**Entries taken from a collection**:
----
/-- The inverse transform of the values at the odd powers of r is N times the coefficient (R24, orthogonality of the roots). -/
theorem sum_values_eq_coefficient {n k : Nat} {r : F} (c : Nat → F) (h : r ^ 2 ^ n = -1) (two : (2 : F) ≠ 0) (hk : k < 2 ^ n) :
    (∑ j ∈ Finset.range (2 ^ n), (∑ m ∈ Finset.range (2 ^ n), c m * r ^ ((2 * j + 1) * m)) * (r⁻¹ ^ (2 * k)) ^ j) * r⁻¹ ^ k
      = 2 ^ n * c k := by
  have nonzero : r ≠ 0 := by
    rintro rfl
    simp [zero_pow] at h
  have term : ∀ m j : Nat, c m * r ^ ((2 * j + 1) * m) * (r⁻¹ ^ (2 * k)) ^ j
      = c m * r ^ m * (((r ^ 2) ^ m * ((r ^ 2) ^ k)⁻¹) ^ j) := by
    intro m j
    have odd : r ^ ((2 * j + 1) * m) = r ^ m * ((r ^ 2) ^ m) ^ j := by
      rw [← pow_mul, ← pow_mul, ← pow_add]; congr 1; ring
    rw [odd, mul_pow, ← inv_pow, ← inv_pow, ← pow_mul]
    ring
  have inner : ∀ m ∈ Finset.range (2 ^ n), ∑ j ∈ Finset.range (2 ^ n), c m * r ^ ((2 * j + 1) * m) * (r⁻¹ ^ (2 * k)) ^ j
      = if m = k then c k * r ^ k * 2 ^ n else 0 := by
    intro m hm
    simp only [term, ← Finset.mul_sum]
    rw [sum_pow_quotient (isPrimitiveRoot_sq h two) (Finset.mem_range.1 hm) hk]
    split
    · next same => rw [same]; push_cast; rfl
    · exact mul_zero _
  rw [Finset.sum_congr rfl fun j _ => Finset.sum_mul _ _ _, Finset.sum_comm, Finset.sum_congr rfl inner,
    Finset.sum_ite_eq', if_pos (Finset.mem_range.2 hk)]
  rw [inv_pow]
  field_simp

end

/-- Settles O60: modulo q the inverse transform's sums collapse to N·a[k] by the orthogonality of the roots, and both sides are below q. -/
theorem transformsInvert : Obligations.TransformsInvert := by
  intro q n a prime hq _ root hlen hlt
  have : Fact q.Prime := ⟨prime⟩
  have pos : 0 < q := prime.pos
  have minusOne : (psi q n : ZMod q) ^ 2 ^ n = -1 := by
    have := congrArg (Nat.cast : Nat → ZMod q) root
    rw [ZMod.natCast_mod, Nat.cast_pow, Nat.cast_sub (by omega)] at this
    simpa using this
  have nonzero : (psi q n : ZMod q) ≠ 0 := fun z => by simp [z, zero_pow] at minusOne
  have two : (2 : ZMod q) ≠ 0 := by
    intro z
    have := (ZMod.natCast_eq_zero_iff 2 q).1 (by exact_mod_cast z)
    exact absurd (Nat.le_of_dvd (by omega) this) (by omega)
  have inverse : ∀ x : Nat, (x : ZMod q) ≠ 0 → (invMod q x : ZMod q) = (x : ZMod q)⁻¹ := fun x hx =>
    eq_inv_of_mul_eq_one_left (invMod_mul_cancel pos
      ((Nat.coprime_comm.1 ((Nat.Prime.coprime_iff_not_dvd prime).2 fun d => hx ((ZMod.natCast_eq_zero_iff _ _).2 d)))))
  refine List.ext_getElem (by rw [nttInv_length, hlen]) fun k hk1 hk2 => ?_
  have hk : k < 2 ^ n := hlen ▸ hk2
  refine eq_of_lt_of_cast_eq (by rw [nttInv_getElem]; exact Nat.mod_lt _ pos) (hlt _ (List.getElem_mem hk2)) ?_
  have values : (horner q (powMod q (invMod q (psi q n)) (2 * k)) (unbrv n (nttFwd q n a)) : ZMod q)
      = ∑ j ∈ Finset.range (2 ^ n), (∑ m ∈ Finset.range (2 ^ n), (a.getD m 0 : ZMod q) * (psi q n : ZMod q) ^ ((2 * j + 1) * m))
          * ((psi q n : ZMod q)⁻¹ ^ (2 * k)) ^ j := by
    rw [horner_cast, unbrv_length]
    refine Finset.sum_congr rfl fun j hj => ?_
    rw [unbrv_nttFwd_cast a (Finset.mem_range.1 hj), powMod_eq, ZMod.natCast_mod, Nat.cast_pow, inverse _ nonzero, hlen]
  have power : ((2 ^ n : Nat) : ZMod q) ≠ 0 := by push_cast; exact pow_ne_zero _ two
  rw [nttInv_getElem, ZMod.natCast_mod, Nat.cast_mul, ZMod.natCast_mod, Nat.cast_mul, values, powMod_eq, ZMod.natCast_mod, Nat.cast_pow,
    inverse _ nonzero, inverse _ power, sum_values_eq_coefficient _ minusOne two hk]
  push_cast at power ⊢
  rw [mul_comm (2 ^ n : ZMod q), mul_inv_cancel_right₀ power, List.getD_eq_getElem _ _ hk2]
----
All lines in the records above with "hlen" need to be found and copied.

  intro q n a prime hq _ root hlen hlt
  refine List.ext_getElem (by rw [nttInv_length, hlen]) fun k hk1 hk2 => ?_
  have hk : k < 2 ^ n := hlen ▸ hk2
    rw [unbrv_nttFwd_cast a (Finset.mem_range.1 hj), powMod_eq, ZMod.natCast_mod, Nat.cast_pow, inverse _ nonzero, hlen]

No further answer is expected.